Task item
Where in the records does the word "activeVariant" occur? Copy each line in which it does.

Stored data
-- ==== Sys2Proof/Machine/Library.lean ====
section
/-!
DEFINITION. Rounds of the library's reference patterns (chapters 09 and 10). The spec gives what they compute and not the
bundles they compute it with (R348): a round of one keeps its rows, its alarms' row and its output lines, and its tiles'
registers and data SRAM are not followed (log 27).
-/
namespace Sys2Proof.Machine

/-- A stored variant that a signature matches, the lowest id first (R342). -/
def matchingVariant (p : Part) (sig : Bytes) : Option Nat :=
  (p.variants.find? (fun v =>
    ((sig.zip (slice v.2 48 32)).map (fun (s, m) => s &&& m)) == slice v.2 80 32)).map (·.1)

/-- The variant in the active slot; none for the built-in contents (R335). -/
def activeVariant (p : Part) : Option Nat :=
  if bit p.selector 4 then p.slotB else if bit p.selector 5 then none else p.slotA

/-- What the round of a partition's library pattern reads. -/
def libInputs (p : Part) (pat : Pattern) (c : ClosedCourse) : LibIn :=
  let shape := imgRect pat.image
  { course := c, lastClean := p.lastClean, params := pat.params, selector := p.selector
    variant := ((activeVariant p).bind (tget p.variants)).getD (Config.builtInVariant shape.2.2.1 shape.2.2.2)
    active := activeVariant p, matching := matchingVariant p }

/-- The trigger features (R304): 64 lines that go to feature sets. -/
def triggerRound (i : LibIn) : LibOut :=
  { lines := (List.range 64).map (fun n => ([(2, Config.triggerSet n % 64)], fit 64 (Config.triggerFeatures i.course.positions i.params n)))
    alarms := [], bufs := [] }

/-- The round of a library pattern. -/
def libraryRound (id : Nat) (p : Part) (pat : Pattern) (c : ClosedCourse) : LibOut :=
  let i := libInputs p pat c
  match id with
  | 1 => estimateRound i p.lib
  | 2 => oscillationRound i p.lib
  | 3 => islandRound i p.lib
  | _ => triggerRound i

/-- The row in which a library pattern's ALARMs issue: 899 in the detector (R375); in the others, for which the spec gives
none, the last row (log 27). -/
def libraryAlarmRow (id q : Nat) : Nat := if id = 3 then 899 else q - 1

/-- The alarms that a row of a library pattern's round raises. -/
def libraryAlarms (id : Nat) (p : Part) (pat : Pattern) : List Nat :=
  match p.round with
  | some r => if p.row = libraryAlarmRow id (patRows pat) then (libraryRound id p pat r.course).alarms else []
  | none => []

end Sys2Proof.Machine
end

Task result
def activeVariant (p : Part) : Option Nat :=
    variant := ((activeVariant p).bind (tget p.variants)).getD (Config.builtInVariant shape.2.2.1 shape.2.2.2)
    active := activeVariant p, matching := matchingVariant p }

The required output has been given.